**Aim of the task**
From the line with "c) LineSection.powerOn with" through the line with "checksum: the spec", repeat the entries verbatim, both end lines included, and add nothing.
═════ Source material
/-- The condition of a lookahead or first-line reading (R47). -/
inductive ReadCondition
  | inProgress
  | settled (final : Bool)
  | settledNone
  | blocked
  | unreadable (result : Result)
deriving DecidableEq, Repr

/-- A lookahead, or the first-line reading of a head item (R47, R48): the codes gathered of its line, the page being
read and the access under way. -/
structure Reading where
  slot : Nat
  first : Bool
  lineEnd : Byte
  line : List Byte
  copy : Option PageCopy
  request : Option PageRequest
  condition : ReadCondition
deriving DecidableEq, Repr

/-- A page of the on-air telex chain that has been read and not yet marked SENT (R146). -/
structure ChainPage where
  num : Nat
  walked : Nat
  start : Nat
  count : Nat
  next : Nat
deriving DecidableEq, Repr

/-- The resume position (R143). `ended`: it stands at the end of a chain that has reached END (R48). -/
structure ResumePos where
  page : Nat
  index : Nat
  walked : Nat
  ended : Bool
deriving DecidableEq, Repr

/-- The reading of the transmission of a bulletin, urgent bulletin or relay (R140): the page on the air and the page
after it, the page access under way, the pages walked, and whether a read has failed (R141). -/
structure BodyReading where
  pages : List PageCopy
  request : Option Nat
  walked : Nat
  failed : Bool
deriving DecidableEq, Repr

/-- A marking walk requested and not yet stopped (R147): the item's slot, the first page, and how many pages at most. -/
structure Walk where
  slot : Nat
  page : Nat
  limit : Nat
deriving DecidableEq, Repr

/-- A Page Fetcher (chapter 8.2). -/
structure Fetcher where
  reading : Option Reading
  chain : List ChainPage
  resume : Option ResumePos
  body : Option BodyReading
  reread : Option Nat
  starvation : Option Nat
  walks : List Walk
deriving DecidableEq, Repr

/-- A run of a line (R150): the level of the latest check, true for present, and its count of checks. -/
structure Run where
  level : Option Bool
  count : Nat
deriving DecidableEq, Repr

/-- A channel section of the Line Supervisor (R150), and its line-check timer (R151). -/
structure LineSection where
  alarm : Run
  ready : Run
  alarmDeclared : Bool
  readyDeclared : Bool
  recovery : Nat
  recoveryReported : Bool
  faults : Nat
  lastKind : FaultKind
  quiet : Option Nat
  auxLevel : Option Bool
  auxLast : Option Bool
  check : Option Nat
deriving DecidableEq, Repr

/-- One channel: the channel record (R15), its text state (R66), Call Unit, Page Fetcher and line section.
`retune` is the docket of the retune in progress; `returnHeld` is return state HELD; `readyView` is PRESENT;
`offWaits` is the wait of R27 for the boundary of a channel switched OFF. `rest` is what is left of the string of codes
being sent. `pick` and `codeDue` are the model's: a pick asked for, and a code to begin in this event. -/
structure Channel where
  state : ChState
  onAir : Option OnAir
  segment : Option Segment
  item : ItemSettings
  follower : Option Nat
  pendingRetune : Option (Nat × Nat)
  pendingHold : Option Nat
  stopPending : Bool
  stopAtBoundary : Bool
  returnHeld : Bool
  absenceSeen : Bool
  readyCount : Nat
  readyView : Bool
  recoveryPending : Bool
  preset : Nat
  lead : Option Nat
  hang : Option Nat
  retuneLimit : Option Nat
  strobe : Option Nat
  period : Option Nat
  retune : Option Nat
  offWaits : Bool
  tx : Option Tx
  rest : List Byte
  textPosition : Nat
  lineFinal : Bool
  waiting : Bool
  cutDecided : Bool
  decided : Option Result
  fixed : Option Fixed
  pick : PickMark
  codeDue : Bool
  call : CallUnit
  fetch : Fetcher
  line : LineSection
deriving DecidableEq, Repr

/-- The state of the part, the host memory it works in, and the queue of commands waiting. `fresh` is the model's:
it numbers the free choices (Config.choice). -/
structure State where
  power : Bool
  resetPin : Bool
  clock : Clock
  rack : Rack
  store : Store
  telex : List TelexItem
  calendar : List CalEntry
  priority : List PrioEntry
  chans : Six Channel
  mem : List Host.Cell
  fresh : Nat
  pending : List Instr
deriving DecidableEq, Repr

/-- A Call Unit after either reset (R98). -/
def CallUnit.reset : CallUnit :=
  { condition := .standby, mode := none, resumed := none, window := [], attempts := 0, timer := none }

/-- A Page Fetcher after either reset (R149). -/
def Fetcher.reset : Fetcher :=
  { reading := none, chain := [], resume := none, body := none, reread := none, starvation := none, walks := [] }

/-- A line section after power-on (R163): its line-check timer is started, 10 ms (R151). -/
def LineSection.powerOn : LineSection :=
  { alarm := ⟨none, 0⟩, ready := ⟨none, 0⟩, alarmDeclared := false, readyDeclared := false, recovery := 0
    recoveryReported := false, faults := 0, lastKind := .none, quiet := none, auxLevel := none, auxLast := none
    check := some 10 }

/-- The item settings that a pick copies from the working image (R15). -/
def ItemSettings.ofImage (img : Image) (c : Chan) : ItemSettings :=
  { period := (img.chan.get c).period, lead := (img.chan.get c).lead, hang := (img.chan.get c).hang
    lineEnd := img.lineEnd, idle := img.idle, request := img.request
    cut := img.cut, resume := img.resume, signoff := img.signoff }

/-- A channel record with nothing in hand (R44, R66): OFF, with the preset and the item settings given. -/
def Channel.blank (preset : Nat) (item : ItemSettings) (line : LineSection) : Channel :=
  { state := .off, onAir := none, segment := none, item := item, follower := none, pendingRetune := none
    pendingHold := none, stopPending := false, stopAtBoundary := false, returnHeld := false, absenceSeen := false
    readyCount := 0, readyView := true, recoveryPending := false, preset := preset, lead := none, hang := none
    retuneLimit := none, strobe := none, period := none, retune := none, offWaits := false, tx := none, rest := []
    textPosition := 0, lineFinal := false, waiting := false, cutDecided := false, decided := none, fixed := none
    pick := .none, codeDue := false, call := CallUnit.reset, fetch := Fetcher.reset, line := line }

/-- The Rack Port after power-on, with MASK from the working image (R177). -/
def Rack.powerOn (mask : Word) : Rack :=
  { run := false, basesOpen := true, rackBase := 0, pageBase := 0, sweepTimer := none, latch := false, sweep := none
    sweepCount := 0, posted := 0, held := 0, epoch := 1, seq := 1, events := 0, mask := mask, backlog := []
    pendingTakes := [], abandon := List.range 128 }

/-- A channel right after power-on with the factory settings: its start-up retune to preset 0 has begun (R42, R44). -/
def Channel.factoryReset (c : Chan) : Channel :=
  { Channel.blank 0 (ItemSettings.ofImage Image.factory c) LineSection.powerOn with
    state := .retuning, strobe := some 10, retuneLimit := some 45000 }

/-- The part right after power-on (R3, R42, R44, R177, R178, R179). The stored image is the factory image with a good
checksum: the spec does not say what a new card stores (DESIGN CHOICE, unsafe; notes/assumptions/2.md). The RESET input
is absent: the spec does not give its level at power-on (DESIGN CHOICE, unsafe: R165; notes/assumptions/73.md). -/
def State.reset : State :=
  { power := true
    resetPin := false
    clock := { value := 0, isSet := false }
    rack := Rack.powerOn 0x2BD
    store :=
      { stored := { image := Image.factory, checksum := Image.factory.checksum }
        working := Image.factory, staged := none, setup := false, protection := .openLevel
        key := List.replicate 8 0, commit := none, resetWaits := false }
    telex := [], calendar := [], priority := []
    chans := Six.ofFn Channel.factoryReset
    mem := [], fresh := 0, pending := [] }

end Sys2Proof.Machine
end

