/-! ## The calendar order (R105) -/

/-- `x` stands before `y`: DUE entries first, the largest e first; then WAITING ones, the smallest forward distance
first; ties to the lower series and then the lower filing sequence (R105). -/
def CalEntry.before (now : Nat) (x y : CalEntry) : Bool :=
  let kx : Nat := if x.phase = some .due then 0 else 1
  let ky : Nat := if y.phase = some .due then 0 else 1
  let tie : Bool := decide (x.series < y.series) || (decide (x.series = y.series) && decide (x.seq < y.seq))
  if kx ≠ ky then decide (kx < ky)
  else if kx = 0 then decide (y.e < x.e) || (decide (x.e = y.e) && tie)
  else decide (forward now x.start < forward now y.start)
    || (decide (forward now x.start = forward now y.start) && tie)

/-- An entry placed into an ordered list. -/
def insertEntry (now : Nat) (x : CalEntry) : List CalEntry → List CalEntry
  | [] => [x]
  | y :: rest => if x.before now y then x :: y :: rest else y :: insertEntry now x rest

/-- The entries that are not followers, in calendar order at a clock value. -/
def State.orderedAt (s : State) (now : Nat) : List CalEntry :=
  (s.calendar.filter (fun e => decide (e.role ≠ .follower))).foldr (insertEntry now) []

/-- The entries that are not followers, in calendar order. -/
def State.ordered (s : State) : List CalEntry := s.orderedAt s.clock.value

/-- The slots of an entry's pair, leader first; the entry's own slot alone when it is single (R114). -/
def CalEntry.pair (e : CalEntry) : List Nat :=
  match e.role, e.partner with
  | .leader, some p => [e.slot, p]
  | .follower, some p => [p, e.slot]
  | _, _ => [e.slot]

/-- The slot of the entry that carries the schedule: the leader's, or the entry's own. -/
def CalEntry.lead (e : CalEntry) : Nat :=
  match e.role, e.partner with
  | .follower, some p => p
  | _, _ => e.slot

/-- The first DUE entry waiting on a channel, in calendar order (R22 item 5). -/
def State.dueEntry (s : State) (c : Chan) : Option CalEntry := s.ordered.find? (fun e => e.dueOn c)

/-! ## Recording -/

/-- The last-repetition outcomes: those of the channels in the mask, NOT_USED on the others (R112). -/
def CalEntry.shown (e : CalEntry) : Six ChanOutcome :=
  Six.ofFn (fun c => if inMask e.mask c then e.out.get c else .notUsed)

/-- How many channels of the mask satisfy a test of their outcome. -/
def CalEntry.tally (e : CalEntry) (p : ChanOutcome → Bool) : Nat :=
  ((maskChans e.mask).filter (fun c => p (e.out.get c))).length

/-- The SENT counts with the present outcomes added. -/
def CalEntry.countSent (e : CalEntry) : Six Nat :=
  Six.ofFn (fun c => e.sentCount.get c + (if inMask e.mask c ∧ e.out.get c = .sent then 1 else 0))

/-- Steps 1 and 2 of R112: the outcomes are recorded, and the repetition is counted. -/
def CalEntry.record (e : CalEntry) : CalEntry :=
  { e with
    last := e.shown
    sentCount := e.countSent
    sentTally := e.sentTally + e.tally (fun o => decide (o = .sent))
    unsentTally := e.unsentTally + e.tally (fun o => decide (o = .failed) || decide (o = .missed))
    done := e.done + 1
    left := e.left - 1
    changed := true }

/-- The outcomes of a new repetition: PENDING on each channel of the mask, NOT_USED on the others. -/
def pendingOn (mask : BitVec 8) : Six ChanOutcome :=
  Six.ofFn (fun c => if inMask mask c then .pending else .notUsed)

/-- The entry's outcomes and marks at the start of a repetition (R112 step 4). -/
def CalEntry.fresh (e : CalEntry) : CalEntry :=
  { e with out := pendingOn e.mask, limitPassed := false, passing := false, arrived := false }

/-- An entry at its next repetition: its start time one interval on, wrapped round the day (R10, R112). -/
def nextRepetition (e : CalEntry) : CalEntry := CalEntry.fresh { e with start := (e.start + e.interval) % dayMs }

/-- One repetition counted MISSED on every channel (R113 steps 1 and 2). -/
def CalEntry.miss (e : CalEntry) : CalEntry :=
  CalEntry.record { e with out := Six.ofFn (fun c => if inMask e.mask c then .missed else .notUsed) }

/-- A function applied a number of times. -/
def repeatFn {α : Type} (f : α → α) : Nat → α → α
  | 0, x => x
  | n + 1, x => repeatFn f n (f x)

/-- How many repetitions the catch-up rule misses (R113), of `left`, with e as it stands: while e is 0 or more and the
tolerance less e is below 0. -/
def missCount (tolerance interval : Int) : Nat → Int → Nat
  | 0, _ => 0
  | left + 1, e => if 0 ≤ e ∧ tolerance - e < 0 then missCount tolerance interval left (e - interval) + 1 else 0

/-! ## The end of an entry (R117, R119) -/

/-- The result from the tallies (R117). -/
def CalEntry.result (e : CalEntry) : Result :=
  if e.sentTally = 0 then .failed else if e.unsentTally = 0 then .done else .partly

/-- Steps 1, 3, 4 and 5 of R117: the answer, the marking walk, and the leaving, which the channels of the mask are
told of (R108). -/
def endEntry (slot : Nat) (result : Result) (s : State) : State :=
  match s.entryAt slot with
  | none => s
  | some e =>
    let s1 := answerTaken slot result (.bulletin e.done e.last e.sentCount) true s
    let s2 := requestWalk (walkerOf e.mask) slot e.firstPage walkPages s1
    let s3 : State := { s2 with calendar := s2.calendar.filter (fun x => x.slot != slot) }
    eachChan (fun c s => trigger c (dropMark slot c s)) (maskChans e.mask) s3

/-- Entries end together, leader first, each with the result of its own tallies (R117). -/
def endByTallies (slots : List Nat) (s : State) : State :=
  slots.foldl (fun s slot =>
    match s.entryAt slot with
    | some e => endEntry slot e.result s
    | none => s) s

/-- The record of an entry that ends WITHDRAWN (R119): the current repetition's outcomes
are shown and its SENT outcomes counted, and the repetition itself is not. -/
def CalEntry.closeOut (e : CalEntry) : CalEntry := { e with last := e.shown, sentCount := e.countSent }

/-- Entries end WITHDRAWN, leader first (R118, R119). -/
def endWithdrawn (slots : List Nat) (s : State) : State :=
  slots.foldl (fun s slot => endEntry slot .withdrawn (s.setEntry slot CalEntry.closeOut)) s

/-! ## The next repetition (R112 step 4, R113, R8) -/

/-- The schedule of an entry whose e is `e`: WAITING for S when it is below 0, and otherwise DUE with what is left of
its tolerance. -/
def CalEntry.placeAt (e : CalEntry) (elapsed : Int) : CalEntry :=
  if elapsed < 0 then { e with phase := some .waiting, e := 0, r := 0 }
  else { e with phase := some .due, e := elapsed.toNat, r := (e.tolerance : Int) - elapsed }

/-- An entry carried over the repetitions it misses (R113): each is recorded, S is advanced for each, and the outcomes
return to PENDING. -/
def CalEntry.overMissed (n : Nat) (e : CalEntry) : CalEntry :=
  CalEntry.fresh { (repeatFn CalEntry.miss n e) with start := (e.start + n * e.interval) % dayMs }

/-- Places an entry whose elapsed count is `elapsed` (below 0 when its S lies ahead): the repetitions whose latest
start has passed are missed (R113), and it ends, waits, or is DUE and offered (R108, R112). A follower is carried
along (R116). -/
def place (slot : Nat) (elapsed : Int) (s : State) : State :=
  match s.entryAt slot with
  | none => s
  | some e =>
    let n := missCount e.tolerance e.interval e.left elapsed
    let missed := (e.pair.foldl (fun s k => s.setEntry k (CalEntry.overMissed n)) s).raiseIf (n != 0) .missed
    if n = e.left then endByTallies e.pair missed
    else
      let later := elapsed - n * e.interval
      let placed := missed.setEntry slot (fun x => x.placeAt later)
      if later < 0 then placed else eachChan trigger (maskChans e.mask) placed

/-- An entry has come to wait for its next start: a channel of its mask in the lookahead wait compares A (R59). -/
def compareIfWaits (slot : Nat) (s : State) : State :=
  match s.entryAt slot with
  | none => s
  | some e => if e.phase = some .waiting then eachChan compareWait (maskChans e.mask) s else s

/-! ## Settling (R111, R112, R116) -/

/-- The follower of a leader entry. -/
def State.followerOf (s : State) (e : CalEntry) : Option CalEntry :=
  match e.role, e.partner with
  | .leader, some p => s.entryAt p
  | _, _ => none

/-- Both entries of a pair, or the single entry, are SENT on a channel. -/
def sentOn (e : CalEntry) (f : Option CalEntry) (c : Chan) : Bool :=
  decide (e.out.get c = .sent)
    && (match f with
        | some x => decide (x.out.get c = .sent)
        | none => true)

/-- A channel is open for the settling test (R111, R116): an outcome is ON_AIR there, or the leader is SENT, the
follower is not, and the follower mark stands. -/
def openOn (s : State) (e : CalEntry) (f : Option CalEntry) (c : Chan) : Bool :=
  decide (e.out.get c = .onAir)
    || (match f with
        | some x =>
          decide (x.out.get c = .onAir)
            || (decide (e.out.get c = .sent)
                && (decide (x.out.get c = .pending) || decide (x.out.get c = .failed))
                && decide ((s.chan c).follower = some e.slot))
        | none => false)

/-- The current repetition settles (R111, R116). -/
def State.settles (s : State) (e : CalEntry) : Bool :=
  decide (e.phase = some .due) && !e.withdrawn
    && ((maskChans e.mask).all (sentOn e (s.followerOf e))
        || (e.limitPassed && !(maskChans e.mask).any (openOn s e (s.followerOf e))))

/-- A repetition settles (R112): it is recorded on each entry of the pair, and the pair ends, or goes on to its next
repetition. -/
def settle (e : CalEntry) (s : State) : State :=
  let recorded := e.pair.foldl (fun s k => s.setEntry k CalEntry.record) s
  let unmarked := eachChan (dropMark e.slot) (maskChans e.mask) recorded
  if e.left ≤ 1 then endByTallies e.pair unmarked
  else
    let nextOne := e.pair.foldl (fun s k => s.setEntry k nextRepetition) unmarked
    compareIfWaits e.slot (place e.slot ((e.e : Int) - (e.interval : Int)) nextOne)

/-- An outcome of either entry of a pair is ON_AIR on some channel. -/
def State.pairOnAir (s : State) (slots : List Nat) : Bool :=
  slots.any (fun k =>
    match s.entryAt k with
    | some e => Chan.all.any (fun c => decide (e.out.get c = .onAir))
    | none => false)

/-- The test made after each change of an outcome (R109, R118): a withdrawn entry ends when nothing of it is on the
air, and a repetition that settles is settled. -/
def afterOutcome (slot : Nat) (s : State) : State :=
  match s.entryAt slot with
  | none => s
  | some e =>
    if e.withdrawn then (if s.pairOnAir e.pair then s else endWithdrawn e.pair s)
    else if s.settles e then settle e s
    else s

/-! ## The sequencers' reports (R109, R115) -/

/-- Sets an outcome of an entry. -/
def setOutcome (slot : Nat) (c : Chan) (o : ChanOutcome) (s : State) : State :=
  s.setEntry slot (fun e => { e with out := e.out.set c o })

/-- The pick takes the entry: ON_AIR (R109). -/
def bulletinStarted (slot : Nat) (c : Chan) (s : State) : State := setOutcome slot c .onAir s

/-- The follower of a leader may still be sent on a channel (R24: its outcome there is PENDING or FAILED). -/
def State.followerWaits (s : State) (leader : Nat) (c : Chan) : Bool :=
  match s.entryAt leader with
  | none => false
  | some e =>
    match s.followerOf e with
    | none => false
    | some f => decide (f.out.get c = .pending) || decide (f.out.get c = .failed)
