-- ==== Sys2Proof/Machine/Step.lean ====
section
/-! DEFINITION. One step of the part: the command at the front of the queue is carried out with the queue's rest; with
none waiting the part idles (notes/assumptions/12.md). -/

namespace Sys2Proof.Machine

/-- The state with the front command taken off its queue. -/
def State.dequeue (s : State) : State := { s with pending := s.pending.tail }

/-- One step. -/
def step (s : State) : Host.Outcome State Fault Refusal :=
  match s.pending with
  | [] => .next s
  | i :: _ => exec i s.dequeue

/-- The state with a command put at the front of its queue. -/
def State.enqueueFirst (i : Instr) (s : State) : State := { s with pending := i :: s.pending }

/-- The state with the command that a word spells at the front of its queue; unchanged where it spells none. -/
def State.withFetchWord (s : State) (nbits w : Nat) : State :=
  match decodeTableWord nbits w with
  | some i => s.enqueueFirst i
  | none => s

end Sys2Proof.Machine
end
══════════
**Written reply**
  { Channel.blank 0 (ItemSettings.ofImage Image.factory c) LineSection.powerOn with
    state := .retuning, strobe := some 10, retuneLimit := some 45000 }

/-- The part right after power-on (R3, R42, R44, R177, R178, R179). The stored image is the factory image with a good
checksum: the spec does not say what a new card stores (DESIGN CHOICE, unsafe; notes/assumptions/2.md). The RESET input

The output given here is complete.